A diverse group of signatories representing all levels of education, both sides of the political spectrum and business are promoting the developing of "lean" curriculum guidelines to help link the new common core standards to teaching. “To be clear, by ‘curriculum,’ we mean a coherent, sequential set of guidelines in the core academic disciplines, specifying the content knowledge and skills that all students are expected to learn, over time, in a thoughtful progression across the grades,” the document says. “We do not mean performance standards, textbook offerings, daily lesson plans, or rigid pedagogical prescriptions.” The full text of the statement along with the names/affiliations of the signatories are available here:
http://www.ashankerinst.org/curriculum.html

Thursday, March 3, 2011

Exciting news from TED

Those of you who are fans of the TED (Technology, Entertainment, Design) talks will be pleased to hear they are focusing on education, according to this news item in the Chronicle (Mar. 2, 2011)

"Long Beach, Calif.—The leaders of the annual TED conference, known for featuring short, carefully prepared talks on big ideas about technology and society, hope to apply their approach to education.
This week they announced TED-Ed, which will provide a hand-picked set of free online educational talks (expected to be even shorter than the conference talks), many submitted by educators themselves but enhanced by TED officials.
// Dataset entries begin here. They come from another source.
-- ==== Sys2Proof/Laws/FrameChains.lean ====
section
/-! SUPPORT. What the operations of Machine/Chains.lean leave alone: memory and the fuses (`Still`), or the fuses and the form of memory
(`Kept`). -/

namespace Sys2Proof.Machine

theorem State.chainLearn_still {s : State} {x : Inst} : Still s (State.chainLearn s x) := by
  unfold State.chainLearn
  repeat' (first
      | with_reducible exact Still.refl _ | with_reducible apply Still.step (State.draw_still)
      | with_reducible apply Still.step (State.setSlot_still) | split)

theorem State.vacate_kept {s : State} {i : Nat} {x : Inst} : Kept s (State.vacate s i x) := by
  unfold State.vacate
  repeat' (first
      | with_reducible exact Kept.refl _ | with_reducible apply Kept.step (State.dropInst_still).kept
      | with_reducible apply Kept.step (State.grant_still).kept | with_reducible apply Kept.step (State.leaveRounds_still).kept
      | with_reducible apply Kept.step (State.leaveStall_still).kept | with_reducible apply Kept.step (State.listRoom_kept)
      | with_reducible apply Kept.step (State.retryPreempt_still).kept | with_reducible apply Kept.step (State.setBay_still).kept)

theorem State.stepsReady_still {s : State} {b : Nat} {chain : Option Nat} : Still s (State.stepsReady s b chain) := by
  unfold State.stepsReady
  repeat' (first
      | with_reducible exact Still.refl _ | with_reducible apply Still.step (State.seqReady_still) | with_reducible apply Still.ite
      | (with_reducible apply Still.foldl; intro _ _) | split | dsimp only)

theorem State.sheafDone_kept {s : State} {i : Nat} : Kept s (State.sheafDone s i) := by
  unfold State.sheafDone
  repeat' (first
      | with_reducible exact Kept.refl _ | with_reducible apply Kept.step (State.chainLearn_still).kept
      | with_reducible apply Kept.step (State.countWrap_still).kept | with_reducible apply Kept.step (State.publish_still).kept
      | with_reducible apply Kept.step (State.setBay_still).kept | with_reducible apply Kept.step (State.stepsReady_still).kept
      | with_reducible apply Kept.step (State.trace_still).kept | with_reducible apply Kept.step (State.vacate_kept)
      | with_reducible apply Kept.ite | split)

theorem State.triggerRun_still {s : State} {q : Nat} : Still s (State.triggerRun s q) := by
  unfold State.triggerRun
  repeat' (first
      | with_reducible exact Still.refl _ | with_reducible apply Still.step (State.createInst_still) | with_reducible apply Still.ite
      | with_reducible refine Still.fst3 (by assumption) (State.popQueue_still) ?_ | split)

theorem State.setService_still {s : State} {q : Nat} {z : Option Service} : Still s (State.setService s q z) := by
  unfold State.setService
  repeat' (first | (simp only [Still.upd]; first | with_reducible refine Still.of ?_ | exact ⟨trivial, trivial⟩))

theorem State.serviceStep_still {s : State} {b : Nat} {lc : Bool} {size : Nat} {z : Service} : Still s (State.serviceStep s b lc size z).1 := by
  unfold State.serviceStep
  repeat' (first
      | with_reducible exact Still.refl _ | with_reducible apply Still.step (State.bseResults_still)
      | with_reducible apply Still.step (State.shareWork_still) | with_reducible apply Still.iteP
      | with_reducible refine Still.fst3 (by assumption) (State.translate_still) ?_ | split | dsimp only)

theorem State.serviceRun_still {s : State} {b : Nat} {lc : Bool} {size : Nat} {z : Service} {e0 : Nat} :
    Still s (State.serviceRun s b lc size z e0).1 := by
  induction e0 generalizing s b lc size z with
  | zero =>
    unfold State.serviceRun
    with_reducible exact Still.refl _
  | succ n ih =>
    unfold State.serviceRun
    repeat' (first
        | with_reducible exact Still.refl _ | with_reducible apply Still.step (ih ..) | with_reducible apply Still.iteP
        | with_reducible refine Still.fst3 (by assumption) (State.serviceStep_still) ?_ | split)

theorem State.putLines_kept {s : State} {va : Nat} {area : Inst} {l : List (Nat × Nat × Translation)} {run : Nat × Nat} :
    Kept s (State.putLines s va area l run) := by
  unfold State.putLines
  repeat' (first
      | with_reducible exact Kept.refl _ | with_reducible apply Kept.step (State.physWrite_kept) | (with_reducible apply Kept.foldl; intro _ _)
      | split)

theorem State.serviceDone_still {s : State} {q : Nat} {e : QueueEntry} {chaff : Bool} : Still s (State.serviceDone s q e chaff) := by
  unfold State.serviceDone
  repeat' (first
      | with_reducible exact Still.refl _ | with_reducible apply Still.step (State.popQueue_still)
      | with_reducible apply Still.step (State.pushRun_still))

theorem State.serviceFault_kept {s : State} {b : Nat} {q : Nat} {e : QueueEntry} {write : Bool} {f : RunFault} {en : Engine} :
    Kept s (State.serviceFault s b q e write f en) := by
  unfold State.serviceFault
  repeat' (first
      | with_reducible exact Kept.refl _ | with_reducible apply Kept.step (State.raiseFault_kept)
      | with_reducible apply Kept.step (State.serviceDone_still).kept | with_reducible apply Kept.step (State.setService_still).kept
      | with_reducible apply Kept.ite)

theorem State.serviceStart_still {s : State} {b : Nat} {h : Handle} : Still s (State.serviceStart s b h).1 := by
  unfold State.serviceStart
  repeat' (first
      | with_reducible exact Still.refl _ | with_reducible apply Still.step (State.readPhys_still)
      | (with_reducible apply Still.foldlP; intro _ _) | with_reducible refine Still.fst3 (by assumption) (State.translateRun_still) ?_ | split
      | dsimp only)

theorem State.serviceWrite_kept {s : State} {b : Nat} {q : Nat} {e : QueueEntry} {z : Service} : Kept s (State.serviceWrite s b q e z) := by
  unfold State.serviceWrite
  repeat' (first
      | with_reducible exact Kept.refl _ | with_reducible apply Kept.step (State.putLines_kept)
      | with_reducible apply Kept.step (State.serviceDone_still).kept | with_reducible apply Kept.step (State.serviceFault_kept)
      | with_reducible apply Kept.step (State.setService_still).kept | (with_reducible apply Kept.foldl; intro _ _)
      | with_reducible refine Kept.fst3 (by assumption) (State.translateRun_still).kept ?_ | split | dsimp only)

theorem State.serviceOn_kept {s : State} {b : Nat} {q : Nat} {e : QueueEntry} {z : Service} : Kept s (State.serviceOn s b q e z) := by
  unfold State.serviceOn
  repeat' (first
      | with_reducible exact Kept.refl _ | with_reducible apply Kept.step (State.serviceFault_kept)
      | with_reducible apply Kept.step (State.serviceWrite_kept) | with_reducible apply Kept.step (State.setService_still).kept
      | with_reducible refine Kept.fst3 (by assumption) (State.serviceRun_still).kept ?_ | split)

theorem State.serve_kept {s : State} {q : Nat} : Kept s (State.serve s q) := by
  unfold State.serve
  repeat' (first
      | with_reducible exact Kept.refl _ | with_reducible apply Kept.step (State.serviceFault_kept)
      | with_reducible apply Kept.step (State.serviceOn_kept) | with_reducible apply Kept.ite
      | with_reducible refine Kept.fst3 (by assumption) (State.serviceStart_still).kept ?_ | split)

theorem State.flushQueue_still {s : State} {b : Nat} {q : Nat} : Still s (State.flushQueue s b q) := by
  unfold State.flushQueue
  repeat' (first
      | with_reducible exact Still.refl _ | with_reducible apply Still.step (State.drainRuns_still)
      | with_reducible apply Still.step (State.returnBuffer_still) | with_reducible apply Still.step (State.setQueue_still)
      | with_reducible apply Still.step (State.setService_still) | with_reducible apply Still.ite | (with_reducible apply Still.foldl; intro _ _)
      | split)

theorem State.dissolve_kept {s : State} {b : Nat} {c : Nat} : Kept s (State.dissolve s b c) := by
  unfold State.dissolve
  repeat' (first
      | with_reducible apply Kept.step (State.drainClosing_kept) | with_reducible apply Kept.step (State.freeSlot_still).kept
      | (simp only [Kept.upd]; first | with_reducible refine Kept.of ?_ | exact ⟨trivial, fun h => h⟩))

theorem State.cancelEnd_kept {s : State} {i : Nat} {x : Inst} : Kept s (State.cancelEnd s i x) := by
  unfold State.cancelEnd
  repeat' (first
      | with_reducible exact Kept.refl _ | with_reducible apply Kept.step (State.dissolve_kept)
      | with_reducible apply Kept.step (State.latch_still).kept | with_reducible apply Kept.step (State.returnBuffer_still).kept
      | with_reducible apply Kept.step (State.returnRows_still).kept | with_reducible apply Kept.step (State.setBay_still).kept
      | (with_reducible apply Kept.foldl; intro _ _) | split)

theorem State.countGlean_still {s : State} {b : Nat} {bytes : Nat} : Still s (State.countGlean s b bytes) := by
  unfold State.countGlean
  repeat' (first
      | with_reducible exact Still.refl _ | with_reducible apply Still.step (State.count64_still)
      | with_reducible apply Still.step (State.countWrap_still))

theorem State.refuseCancel_still {s : State} {b : Nat} {reason : Nat} : Still s (State.refuseCancel s b reason) := by
  unfold State.refuseCancel
  repeat' (first | with_reducible exact Still.refl _ | with_reducible apply Still.step (State.setBay_still))

theorem State.cancelOp_kept {s : State} {b : Nat} : Kept s (State.cancelOp s b) := by
  unfold State.cancelOp
  repeat' (first
      | with_reducible exact Kept.refl _ | with_reducible apply Kept.step (State.beginGlean_still).kept
      | with_reducible apply Kept.step (State.cancelEnd_kept) | with_reducible apply Kept.step (State.countGlean_still).kept
      | with_reducible apply Kept.step (State.dropInst_still).kept | with_reducible apply Kept.step (State.refuseCancel_still).kept
      | with_reducible apply Kept.step (State.setBay_still).kept | with_reducible apply Kept.ite | split)

theorem State.gleanEnd_kept {s : State} {i : Nat} : Kept s (State.gleanEnd s i) := by
  unfold State.gleanEnd
  repeat' (first
      | with_reducible exact Kept.refl _ | with_reducible apply Kept.step (State.cancelEnd_kept)
      | with_reducible apply Kept.step (State.countGlean_still).kept | with_reducible apply Kept.step (State.discardEngines_still).kept
      | with_reducible apply Kept.step (State.nextPass_kept) | with_reducible apply Kept.step (State.returnBuffer_still).kept
      | with_reducible apply Kept.step (State.setInst_still).kept | with_reducible apply Kept.step (State.vacate_kept)
      | with_reducible apply Kept.ite | (with_reducible apply Kept.foldl; intro _ _) | split)
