-- ==== Sys2Proof/Laws/FrameSecurity.lean ====
section
/-! SUPPORT. What the operations of Machine/Security.lean leave alone: memory and the fuses (`Still`), or the fuses and the form of memory
(`Kept`). -/

namespace Sys2Proof.Machine

theorem State.mgmtReply_still {s : State} {p : Nat} {op : Nat} {tag : BitVec 16} {status : Nat} {body : Bytes} :
    Still s (State.mgmtReply s p op tag status body) := by
  unfold State.mgmtReply
  repeat' (first | with_reducible exact Still.refl _ | with_reducible apply Still.step (State.post_still))

theorem State.mgmt_still {s : State} {p : Nat} {op : Nat} {tag : BitVec 16} {role : Role} {body : State → State × Nat × Bytes} (h_body : ∀ (v0 : State), Still v0 (body v0).1) :
    Still s (State.mgmt s p op tag role body) := by
  unfold State.mgmt
  repeat' (first
      | with_reducible exact Still.refl _ | with_reducible apply Still.step (h_body _) | with_reducible apply Still.step (State.effectOf_still)
      | with_reducible apply Still.step (State.mgmtReply_still) | with_reducible apply Still.step (State.refuseMsg_still)
      | with_reducible apply Still.step (State.roleRefused_still) | with_reducible apply Still.ite)

theorem State.mgmt_kept {s : State} {p : Nat} {op : Nat} {tag : BitVec 16} {role : Role} {body : State → State × Nat × Bytes} (h_body : ∀ (v0 : State), Kept v0 (body v0).1) :
    Kept s (State.mgmt s p op tag role body) := by
  unfold State.mgmt
  repeat' (first
      | with_reducible exact Kept.refl _ | with_reducible apply Kept.step (h_body _) | with_reducible apply Kept.step (State.effectOf_still).kept
      | with_reducible apply Kept.step (State.mgmtReply_still).kept | with_reducible apply Kept.step (State.refuseMsg_still).kept
      | with_reducible apply Kept.step (State.roleRefused_still).kept | with_reducible apply Kept.ite)

theorem State.unbound_still {s : State} {source : NetEnd} {op : Nat} {tag : BitVec 16} {status : Nat} {body : Bytes} :
    Still s (State.unbound s source op tag status body) := by
  unfold State.unbound
  repeat' (first | with_reducible exact Still.refl _ | with_reducible apply Still.step (State.emit_still))

theorem State.setSec_still {s : State} {x : Sec} : Still s (State.setSec s x) := by
  unfold State.setSec
  repeat' (first | (simp only [Still.upd]; first | with_reducible refine Still.of ?_ | exact ⟨trivial, trivial⟩))

theorem State.closeWhere_still {s : State} {f : Session → Bool} : Still s (State.closeWhere s f) := by
  unfold State.closeWhere
  repeat' (first
      | with_reducible exact Still.refl _ | with_reducible apply Still.step (State.closeSession_still)
      | (with_reducible apply Still.foldl; intro _ _))

theorem State.claim_still {s : State} {record : Bytes} : Still s (State.claim s record).1 := by
  unfold State.claim
  repeat' (first | with_reducible exact Still.refl _ | with_reducible apply Still.step (State.setSec_still) | split)

theorem State.fillEntry_kept {s : State} {p : Nat} {address : Bytes} {port : BitVec 16} {mac : Bytes} {vlan : BitVec 12} {ipv6 : Bool} :
    Kept s (State.fillEntry s p address port mac vlan ipv6) := by
  unfold State.fillEntry
  repeat' (first
      | with_reducible exact Kept.refl _ | with_reducible apply Kept.step (State.resetPeer_kept)
      | with_reducible apply Kept.step (State.setReg_still).kept | (with_reducible apply Kept.foldl; intro _ _))

theorem State.openFailed_still {s : State} : Still s (State.openFailed s) := by
  unfold State.openFailed
  repeat' (first | with_reducible exact Still.refl _ | with_reducible apply Still.step (State.count16_still))

theorem State.openTake_kept {s : State} {address : Bytes} {port : BitVec 16} {mac : Bytes} {vlan : BitVec 12} {ipv6 : Bool} {tag : BitVec 16} {payload : Bytes} :
    Kept s (State.openTake s address port mac vlan ipv6 tag payload) := by
  unfold State.openTake
  repeat' (first
      | with_reducible exact Kept.refl _ | with_reducible apply Kept.step (State.fillEntry_kept)
      | with_reducible apply Kept.step (State.setSec_still).kept | with_reducible apply Kept.step (State.unbound_still).kept
      | with_reducible apply Kept.ite)

theorem State.dropOpening_kept {s : State} {o : Opening} : Kept s (State.dropOpening s o) := by
  unfold State.dropOpening
  repeat' (first
      | with_reducible exact Kept.refl _ | with_reducible apply Kept.step (State.resetPeer_kept)
      | with_reducible apply Kept.step (State.setReg_still).kept | with_reducible apply Kept.step (State.setSec_still).kept
      | with_reducible apply Kept.ite | (with_reducible apply Kept.foldl; intro _ _))

theorem State.openSession_still {s : State} {o : Opening} {tag : BitVec 16} : Still s (State.openSession s o tag) := by
  unfold State.openSession
  repeat' (first
      | with_reducible exact Still.refl _ | with_reducible apply Still.step (State.countWrap_still)
      | with_reducible apply Still.step (State.dropFrames_still) | with_reducible apply Still.step (State.log_still)
      | with_reducible apply Still.step (State.pump_still) | with_reducible apply Still.step (State.setPeer_still)
      | with_reducible apply Still.step (State.setSec_still))

theorem State.installKey_still {s : State} {kind : Nat} {key : Bytes} : Still s (State.installKey s kind key).1 := by
  unfold State.installKey
  repeat' (first | with_reducible exact Still.refl _ | with_reducible apply Still.step (State.setSec_still) | with_reducible apply Still.iteP)

theorem State.removeKey_still {s : State} {kind : Nat} {digest : Bytes} : Still s (State.removeKey s kind digest).1 := by
  unfold State.removeKey
  repeat' (first | with_reducible exact Still.refl _ | with_reducible apply Still.step (State.setSec_still) | with_reducible apply Still.iteP)

theorem State.raiseFloor_still {s : State} {floor : W64} : Still s (State.raiseFloor s floor).1 := by
  unfold State.raiseFloor
  repeat' (first | with_reducible exact Still.refl _ | with_reducible apply Still.step (State.setSec_still) | with_reducible apply Still.iteP)

theorem State.clearSaks_still {s : State} : Still s (State.clearSaks s) := by
  unfold State.clearSaks
  repeat' (first | with_reducible exact Still.refl _ | with_reducible apply Still.step (State.setPort_still))

theorem State.stageTag_still {s : State} {off : Nat} {data : Bytes} : Still s (State.stageTag s off data).1 := by
  unfold State.stageTag
  repeat' (first | with_reducible exact Still.refl _ | with_reducible apply Still.step (State.setSec_still) | with_reducible apply Still.iteP)

theorem State.commitTag_still {s : State} {expected : Word} {digest : Bytes} : Still s (State.commitTag s expected digest).1 := by
  unfold State.commitTag
  repeat' (first | with_reducible exact Still.refl _ | with_reducible apply Still.step (State.setSec_still) | with_reducible apply Still.iteP)

theorem State.stageFw_still {s : State} {off : Nat} {data : Bytes} : Still s (State.stageFw s off data).1 := by
  unfold State.stageFw
  repeat' (first | with_reducible exact Still.refl _ | with_reducible apply Still.step (State.setSec_still) | with_reducible apply Still.iteP)

theorem State.verifyFw_still {s : State} : Still s (State.verifyFw s).1 := by
  unfold State.verifyFw
  repeat' (first | with_reducible exact Still.refl _ | with_reducible apply Still.step (State.setSec_still) | with_reducible apply Still.iteP)

theorem State.activateFw_still {s : State} : Still s (State.activateFw s).1 := by
  unfold State.activateFw
  repeat' (first | with_reducible exact Still.refl _ | with_reducible apply Still.step (State.setSec_still) | with_reducible apply Still.iteP)

theorem State.attestSecond_still {s : State} : Still s (State.attestSecond s) := by
  unfold State.attestSecond
  repeat' (first
      | with_reducible exact Still.refl _ | with_reducible apply Still.step (State.applyStaged_still)
      | with_reducible apply Still.step (State.setSec_still) | with_reducible apply Still.ite)

theorem State.attested_still {s0 : State} {peer : Option Nat} {source : NetEnd} {nonce : Bytes} {cert : Bool} :
    Still s0 (State.attested s0 peer source nonce cert) := by
  unfold State.attested
  repeat' (first
      | with_reducible exact Still.refl _ | with_reducible apply Still.step (State.attestSecond_still)
      | with_reducible apply Still.step (State.count16_still) | with_reducible apply Still.step (State.countWrap_still)
      | with_reducible apply Still.step (State.effectOf_still) | with_reducible apply Still.step (State.mgmtReply_still)
      | with_reducible apply Still.step (State.setSec_still) | with_reducible apply Still.step (State.unbound_still)
      | with_reducible apply Still.ite | split)

theorem State.eraseEnd_kept {s : State} : Kept s (State.eraseEnd s) := by
  unfold State.eraseEnd
  repeat' (first
      | with_reducible exact Kept.refl _ | with_reducible apply Kept.step (State.clearSaks_still).kept
      | with_reducible apply Kept.step (State.resetHigh_kept) | with_reducible apply Kept.step (State.setSec_still).kept
      | with_reducible apply Kept.ite | (simp only [Kept.upd]; first | with_reducible refine Kept.of ?_ | exact ⟨trivial, fun h => h⟩))

end Sys2Proof.Machine
end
An online forum, the Ted-Ed Brain Trust, will encourage discussion of how to reform teaching using the videos and other technology.
The system is not up yet, but the online forum is scheduled to open as early as next week, says Logan Smalley, whose title is TED-Ed catalyst. The videos will be added in the coming months, he says.
The project will also create an updated listing of the more than 900 existing TED talks, arranging them by categories that align more neatly to academic disciplines."